野党が「弾劾発議」でまとまり、与党からも弾劾への参加を表明する議員が出始めているなか、検察捜査への対策を立てていた青瓦台の側近が辞意を表明するなど、朴大統領への包囲網は着実にせばまっている。デモを主催してきた市民団体は、26日を「史上最大の平和デモ」と位置付け、政局を加速させるかまえだが、憂慮も見られる。(ソウル=徐台教)

26日は史上最大の200万人「ろうそくデモ」を予想

23日午前、これまで「ろうそくデモ」を主催してきた1500余の市民団体からなる「朴槿恵政権退陣・非常国民運動(略称:退陣運動)」はソウル市内で記者懇談会を開き、今後の活動方向を語った。筆者も参加して話を聞いた。

記者会見の様子。40人以上の報道陣が詰めかけた。
記者会見の様子。40人以上の報道陣が詰めかけた。

会の大部分は、26日に予定されたデモと、市民団体が現在の政局をどう見ているのかについての説明に費やされた。パク・ビョンウ「退陣運動」合同状況室長は26日の「ろうそくデモ」をあくまで朴槿恵大統領の「即時退陣」を求めるものと位置付け、「反省の色が見られない朴大統領をより強く圧迫していく」と宣言した。その上で、3つの目標を語った。

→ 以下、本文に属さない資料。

/-- R73: NOINV after SINV. -/
theorem sinvRegs_NOINV_iff (r : Registers) :
    (sinvRegs r).STATUS.NOINV = true ↔ scalarInverse r.scalar = none := by
  rw [sinvRegs_STATUS, scalarInverse_none]
  simp [commandStatus, commandSucceeds, Registers.scalar, sint32]

/-- R74: on a unit the search finds the one inverse in [1,25]. -/
theorem exists_unique_scalarInverse {a : Int} (h : Int.gcd a 26 = 1) :
    ∃ x : Nat, scalarInverse a = some (x : Int) ∧ 1 ≤ x ∧ x ≤ 25 ∧ (a * x) % 26 = 1 ∧
      ∀ y : Nat, 1 ≤ y → y ≤ 25 → (a * y) % 26 = 1 → y = x := by
  obtain ⟨c, hc⟩ := Option.isSome_iff_exists.mp ((scalarInverse_isSome a).mpr h)
  obtain ⟨hpos, hle, hinv⟩ := scalarInverse_some a c hc
  obtain ⟨x, rfl⟩ := Int.eq_ofNat_of_zero_le (show 0 ≤ c by omega)
  refine ⟨x, hc, by omega, by omega, hinv, fun y hy hy' hyinv => ?_⟩
  exact_mod_cast inverse_unique hinv hyinv ⟨hpos, hle⟩ ⟨by omega, by omega⟩

/-- R69: the registers after INVS. -/
def invsRegs (s : State) (a : Word) : Registers := sinvRegs (s.regs.setOperand .SA a)

/-- R69, R71: what INVS leaves for the two reads on a unit. -/
theorem invsRegs_of_some (s : State) (a : Word) (c : Int) (h : scalarInverse a.toInt = some c) :
    (invsRegs s a).STATUS.toWord = 0x11 ∧ (invsRegs s a).RS = bits32 c := by
  rw [invsRegs, sinvRegs_some (s.regs.setOperand .SA a) c h, setStatus_STATUS, setStatus_RS]
  exact ⟨by decide, rfl⟩

/-- R69, R73: what INVS leaves for the two reads on a non-unit. -/
theorem invsRegs_of_none (s : State) (a : Word) (h : scalarInverse a.toInt = none) :
    (invsRegs s a).STATUS.toWord = 0x12 ∧ (invsRegs s a).RS = 0 := by
  rw [invsRegs, sinvRegs_none (s.regs.setOperand .SA a) h, setStatus_STATUS, setStatus_RS]
  exact ⟨by decide, rfl⟩

/-- R69: INVS leaves its word in SA. -/
theorem invsRegs_SA (s : State) (a : Word) : (invsRegs s a).SA = a :=
  (commandRegs_effect .sinv (s.regs.setOperand .SA a)).sameOperands.get_eq (name := .SA) rfl

/-- R69: the four accesses of INVS. -/
theorem run_INVS (s : State) (a : Word) (hr : s.resetAsserted = false) :
    core.run 4 { s with pending := eventsOf (PseudoCommand.INVS (.hex a)).expand } =
      .next { s with
        regs := invsRegs s a
        pending := []
        observed := s.observed ++ [.word (invsRegs s a).STATUS.toWord, .word (invsRegs s a).RS] } := by
  have hwrite := step_writeOf_operand { s with pending := eventsOf (PseudoCommand.INVS (.hex a)).expand }
    .SA a [commandWrite (encode .sinv), readOf .STATUS, readOf .RS] rfl hr rfl
  have hsinv := step_commandWrite (s.withRegs (s.regs.setOperand .SA a)) (encode .sinv)
    [readOf .STATUS, readOf .RS] hr
  have hstatus := step_readOf { s with regs := invsRegs s a, pending := [readOf .STATUS, readOf .RS] }
    .STATUS [readOf .RS] rfl hr
  have hresult := step_readOf
    { s with
      regs := invsRegs s a
      pending := [readOf .RS]
      observed := s.observed ++ [.word (invsRegs s a).STATUS.toWord] } .RS [] rfl hr
  rw [wordRegs_encode] at hsinv
  calc core.run 4 _ = core.run 3 _ := run_succ 3 _ _ hwrite
    _ = core.run 2 _ := run_succ 2 _ _ hsinv
    _ = core.run 1 _ := run_succ 1 _ _ hstatus
    _ = core.run 0 _ := run_succ 0 _ _ hresult
    _ = _ := by
      simp only [Host.Core.run, State.observe, List.append_assoc, List.cons_append, List.nil_append]
      rfl

end Sys2Proof.Machine

open Sys2Proof Sys2Proof.Machine

/-- Settles O27. -/
theorem sinvSucceedsExactlyOnUnits : Obligations.SinvSucceedsExactlyOnUnits := by
  unfold Obligations.SinvSucceedsExactlyOnUnits
  refine fun s => ⟨fun hunit => ?unit, fun hnonunit => ?nonunit⟩
  case unit =>
    obtain ⟨x, hx, hpos, hle, hinv, huniq⟩ := exists_unique_scalarInverse hunit
    exact ⟨x, hpos, hle, hinv, huniq, exec_sinv_of_some s x hx⟩
  case nonunit => exact exec_sinv_of_none s ((scalarInverse_none _).mpr hnonunit)

/-- Settles O28: the search agrees with the table on the 26 residues. -/
theorem sinvEqualsLookupTable : Obligations.SinvEqualsLookupTable := by
  unfold Obligations.SinvEqualsLookupTable
  intro s
  obtain ⟨hresult, hfails⟩ := scalarInverse_eq_table s.regs.SA.toInt
  exact ⟨_, exec_eq .sinv s, (sinvRegs_RS s.regs).trans hresult, (sinvRegs_NOINV_iff s.regs).trans hfails⟩

/-- Settles O45: the run of the four accesses, with STATUS and RS as the search on the word leaves them. -/
theorem invsObservesInverse : Obligations.InvsObservesInverse := by
  unfold Obligations.InvsObservesInverse
  intro s a hr
  refine ⟨_, run_INVS s a hr, rfl, invsRegs_SA s a, fun hnonunit => ?nonunit, fun hunit => ?unit⟩
  case nonunit =>
    obtain ⟨hstatus, hresult⟩ := invsRegs_of_none s a ((scalarInverse_none _).mpr hnonunit)
    rw [hstatus, hresult]
  case unit =>
    obtain ⟨x, hx, -, hle, hinv, -⟩ := exists_unique_scalarInverse hunit
    obtain ⟨hstatus, hresult⟩ := invsRegs_of_some s a x hx
    exact ⟨x, hle, hinv, by rw [hstatus, hresult, bits32, BitVec.ofInt_natCast]⟩

end

section
/-! The matrix commands mod 26: DET's sign, MVMUL's residues, the inverse matrix, and what the results
depend on (41_matrix.md R76, R81, R82, R85, R88; 30_encoding.md R62). -/

namespace Sys2Proof.Machine

/-- R11: the truncating remainder by the sign of its argument. -/
theorem tmod_eq_by_sign (x : Int) :
    0 ≤ x ∧ Int.tmod x 26 = x % 26 ∨ x < 0 ∧ Int.tmod x 26 = -(-x % 26) := by
  obtain hnonneg | hneg := le_or_gt 0 x
  · exact .inl ⟨hnonneg, Int.tmod_eq_emod_of_nonneg hnonneg⟩
  · refine .inr ⟨hneg, ?_⟩
    rw [← Int.tmod_eq_emod_of_nonneg (show 0 ≤ -x by omega), Int.neg_tmod, neg_neg]

/-- R76: DET's result is negative exactly on a negative determinant that 26 does not divide. -/
theorem tmod_neg_iff (x : Int) : Int.tmod x 26 < 0 ↔ x < 0 ∧ ¬(26 ∣ x) := by
  obtain ⟨hsign, heq⟩ | ⟨hsign, heq⟩ := tmod_eq_by_sign x <;> rw [heq] <;> omega

/-- R75: DET's result, read back. -/
theorem detRegs_RS_toInt (r : Registers) : (detRegs r).RS.toInt = Int.tmod r.determinant 26 :=
  (toInt_bits32_of_small (detRem_range r.matrix)).trans (detRem_eq_tmod r.matrix)

/-- R85: MVMUL by its two row sums. -/
theorem exec_mvmul (s : State) :
    exec .mvmul s = .next { s with
      regs := { s.regs with
        RV0 := BitVec.ofInt 32
          (norm26 (s.regs.M00.toInt * s.regs.V0.toInt + s.regs.M01.toInt * s.regs.V1.toInt))
        RV1 := BitVec.ofInt 32
          (norm26 (s.regs.M10.toInt * s.regs.V0.toInt + s.regs.M11.toInt * s.regs.V1.toInt))
        STATUS := Status.success 4 } } :=
  exec_eq .mvmul s

/-- R14: the determinant's residue by those of the entries. -/
theorem cast_determinant (r : Registers) :
    (r.determinant : ZMod 26) = r.M00.toInt * r.M11.toInt - r.M01.toInt * r.M10.toInt := by
  rw [Registers.determinant]
  push_cast
  rfl

/-- R76: DET's result stands for the determinant. -/
theorem cast_detRegs_RS (r : Registers) : ((detRegs r).RS.toInt : ZMod 26) = r.determinant := by
  rw [detRegs_RS_toInt]
  exact cast_eq_of_dvd_sub Int.dvd_tmod_sub_self

/-- R82: MINV's result, copied to the operand, has the inverse of the operand's determinant as its own. -/
theorem cast_determinant_copyMatrix {s t : State} {c : Int} (ht : exec .minv s = .next t)
    (hc : scalarInverse s.regs.determinant = some c) (hinv : (s.regs.determinant : ZMod 26) * c = 1) :
    (t.copyMatrix.regs.determinant : ZMod 26) = c := by
  rw [exec_minv_of_some s c hc] at ht
  cases ht
  rw [cast_determinant] at hinv ⊢
  simp only [State.copyMatrix, toInt_ofInt_norm26, cast_emod]
  push_cast
  linear_combination (c : ZMod 26) * hinv

/-- Two matrices with the same residues, entry by entry. -/
def Mat2.SameResidues (K K' : Mat2) : Prop :=
  (K.k00 : ZMod 26) = K'.k00 ∧ (K.k01 : ZMod 26) = K'.k01 ∧
    (K.k10 : ZMod 26) = K'.k10 ∧ (K.k11 : ZMod 26) = K'.k11

/-- The determinant depends on the residues only. -/
theorem Mat2.SameResidues.cast_det {K K' : Mat2} (h : K.SameResidues K') :
    (K.det : ZMod 26) = K'.det := by
  obtain ⟨h00, h01, h10, h11⟩ := h
  simp only [Mat2.det]
  push_cast
  rw [h00, h01, h10, h11]

/-- R81: MINV's matrix depends on the residues only. -/
theorem Mat2.SameResidues.norm_scale_adj_eq {K K' : Mat2} (h : K.SameResidues K') (c : Int) :
    (K.adj.scale c).norm = (K'.adj.scale c).norm := by
  obtain ⟨h00, h01, h10, h11⟩ := h
  simp only [Mat2.norm, Mat2.scale, Mat2.adj, Mat2.mk.injEq]
  refine ⟨norm26_eq_of_cast_eq ?_, norm26_eq_of_cast_eq ?_, norm26_eq_of_cast_eq ?_,
    norm26_eq_of_cast_eq ?_⟩ <;> push_cast
  · rw [h11]
  · rw [h01]
  · rw [h10]
  · rw [h00]

/-- R81: `inverseKey` depends on the residues only. -/
theorem Mat2.SameResidues.inverse_eq {K K' : Mat2} (h : K.SameResidues K') : K.inverse = K'.inverse := by
  rw [Mat2.inverse, Mat2.inverse, scalarInverse_detRem, scalarInverse_detRem,
    scalarInverse_eq_of_cast_eq h.cast_det]
  simp only [h.norm_scale_adj_eq]

/-- R85, R87: MVMUL's product depends on the residues only. -/
theorem Mat2.SameResidues.mulVec_eq {K K' : Mat2} {v v' : Vec2} (h : K.SameResidues K')
    (h0 : (v.v0 : ZMod 26) = v'.v0) (h1 : (v.v1 : ZMod 26) = v'.v1) : K.mulVec v = K'.mulVec v' := by
  obtain ⟨h00, h01, h10, h11⟩ := h
  simp only [Mat2.mulVec, Vec2.mk.injEq]
  refine ⟨norm26_eq_of_cast_eq ?_, norm26_eq_of_cast_eq ?_⟩ <;> push_cast
  · rw [h00, h01, h0, h1]
  · rw [h10, h11, h0, h1]

section SameResults
variable {r r' : Registers} (h : r.SameResults r')
include h

/-- Records with the same results have them after the same write of STATUS. -/
theorem Registers.SameResults.setStatus (st : Status) :
    (r.setStatus st).SameResults (r'.setStatus st) :=
  ⟨rfl, h.2⟩

/-- Records with the same results have them after the same write of RS. -/
theorem Registers.SameResults.setScalarResult (v : Int) :
    (r.setScalarResult v).SameResults (r'.setScalarResult v) := by
  obtain ⟨hst, -, hrest⟩ := h
  exact ⟨hst, rfl, hrest⟩

/-- Records with the same results have them after the same write of RV. -/
theorem Registers.SameResults.setVectorResult (y : Vec2) :
    (r.setVectorResult y).SameResults (r'.setVectorResult y) := by
  obtain ⟨hst, hrs, -, -, hrest⟩ := h
  exact ⟨hst, hrs, rfl, rfl, hrest⟩

/-- Records with the same results have them after the same write of RM. -/
theorem Registers.SameResults.setMatrixResult (R : Mat2) :
    (r.setMatrixResult R).SameResults (r'.setMatrixResult R) := by
  obtain ⟨hst, hrs, hv0, hv1, -⟩ := h
  exact ⟨hst, hrs, hv0, hv1, rfl, rfl, rfl, rfl⟩

/-- R71, R74: SINV's results depend on what its search returns. -/
theorem Registers.SameResults.after_sinv (hsearch : scalarInverse r.scalar = scalarInverse r'.scalar) :
    (sinvRegs r).SameResults (sinvRegs r') := by
  cases hfound : scalarInverse r.scalar with
  | some c =>
    rw [sinvRegs_some r c hfound, sinvRegs_some r' c (hsearch ▸ hfound)]
    exact (h.setScalarResult c).setStatus _
  | none =>
    rw [sinvRegs_none r hfound, sinvRegs_none r' (hsearch ▸ hfound)]
    exact (h.setScalarResult 0).setStatus _

/-- R78, R80: MINV's results depend on what `inverseKey` returns. -/
theorem Registers.SameResults.after_minv (hinverse : r.matrix.inverse = r'.matrix.inverse) :
    (minvRegs r).SameResults (minvRegs r') := by
  unfold minvRegs
  rw [← hinverse]
  cases r.matrix.inverse with
  | some R => exact (h.setMatrixResult R).setStatus _
  | none => exact h.setStatus _

end SameResults

/-- R62: SINV's results depend on SA only. -/
theorem sinvRegs_results_eq {r r' : Registers} (h : r'.scalar = r.scalar) :
    (sinvRegs r').RS = (sinvRegs r).RS ∧ (sinvRegs r').STATUS = (sinvRegs r).STATUS := by
  unfold sinvRegs
  rw [h]
  cases scalarInverse r.scalar with
  | some c => exact ⟨rfl, rfl⟩
  | none => exact ⟨rfl, rfl⟩

/-- R62: DET's results depend on the matrix operand only. -/
theorem detRegs_results_eq {r r' : Registers} (h : r'.matrix = r.matrix) :
    (detRegs r').RS = (detRegs r).RS ∧ (detRegs r').STATUS = (detRegs r).STATUS := by
  unfold detRegs
  rw [h]
  exact ⟨rfl, rfl⟩

/-- R62: MINV's results depend on the matrix operand only, RM where it succeeds. -/
theorem minvRegs_results_eq {r r' : Registers} (h : r'.matrix = r.matrix) :
    (minvRegs r').STATUS = (minvRegs r).STATUS ∧
      ((minvRegs r).STATUS.OK = true →
        (minvRegs r').RM00 = (minvRegs r).RM00 ∧ (minvRegs r').RM01 = (minvRegs r).RM01 ∧
        (minvRegs r').RM10 = (minvRegs r).RM10 ∧ (minvRegs r').RM11 = (minvRegs r).RM11) := by
  unfold minvRegs
  rw [h]
  cases r.matrix.inverse with
  | some R => exact ⟨rfl, fun _ => ⟨rfl, rfl, rfl, rfl⟩⟩
  | none => exact ⟨rfl, fun hok => absurd hok Bool.false_ne_true⟩

/-- R62: MVMUL's results depend on the matrix and the vector operand only. -/
theorem mvmulRegs_results_eq {r r' : Registers} (h : r'.matrix = r.matrix) (hv : r'.vector = r.vector) :
    (mvmulRegs r').RV0 = (mvmulRegs r).RV0 ∧ (mvmulRegs r').RV1 = (mvmulRegs r).RV1 ∧
      (mvmulRegs r').STATUS = (mvmulRegs r).STATUS := by
  unfold mvmulRegs
  rw [h, hv]
  exact ⟨rfl, rfl, rfl⟩

end Sys2Proof.Machine

open Sys2Proof Sys2Proof.Machine

/-- Settles O30: the range, the sign and the residue of the truncating remainder. -/
theorem detRangeAndSign : Obligations.DetRangeAndSign := by
  unfold Obligations.DetRangeAndSign
  intro s
  refine ⟨_, exec_eq .det s, ?_⟩
  have hresult : (commandRegs .det s.regs).RS.toInt = Int.tmod s.regs.determinant 26 :=
    detRegs_RS_toInt s.regs
  have hrange := detRem_range s.regs.matrix
  rw [detRem_eq_tmod] at hrange
  rw [withRegs_regs, hresult]
  exact ⟨hrange.1, hrange.2, tmod_neg_iff _, Int.dvd_tmod_sub_self⟩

まずは「ソウルで150万人、地方で50万の合計200万人が集まる」というもの。「100万人が2週連続で集まったということは、すでにデモが世論を代表していると見てよいため、数を増やすこと自体が目標ではない」としつつも、「11月12日を超える史上最大のデモ」になるよう、市民へ参加を呼び掛けた。

「始発で家に帰ろう」徹夜でデモも

次に、「これまで成しえなかった青瓦台(大統領府)前への行進を最大限実現させる」とし、「遠くからではなく、法で定められた青瓦台前100メートルまで行って、市民の主張を直接大統領に届ける」と語った。過去最大の参加者が訪れることを見越して、青瓦台に向かう13の道順で行進することを警察に申請している状態だ。

青瓦台へと直接つづく道は今回も警察が「行進禁止」とする可能性が高い。そのため、これまでと同様に裁判所に執行停止仮処分申請を行い、一部許可となる見通しだ。「退陣行動」側では「午後4時という早い時間」、そして「過去4回の平和デモの実績」から「ポリスラインが青瓦台側に下がる可能性もある」と期待をかける。

青瓦台へつづく道を封鎖する高さ5メートルの車壁。12日に撮影。
青瓦台へつづく道を封鎖する高さ5メートルの車壁。12日に撮影。

そして最後に「1泊2日の徹夜デモになる」という点だ。過去4度のデモはいずれも午後11時ころに公式のプログラムが終了し自主解散となっていたが、今回は「始発で家に帰ろう」を合言葉に、光化門広場に集まり、市民が自由な発言を行う場を設けるなどしてデモを続けるという。26日のデモが10月29日より行われててきた、一連のろうそくデモの集大成になることを暗に語っている。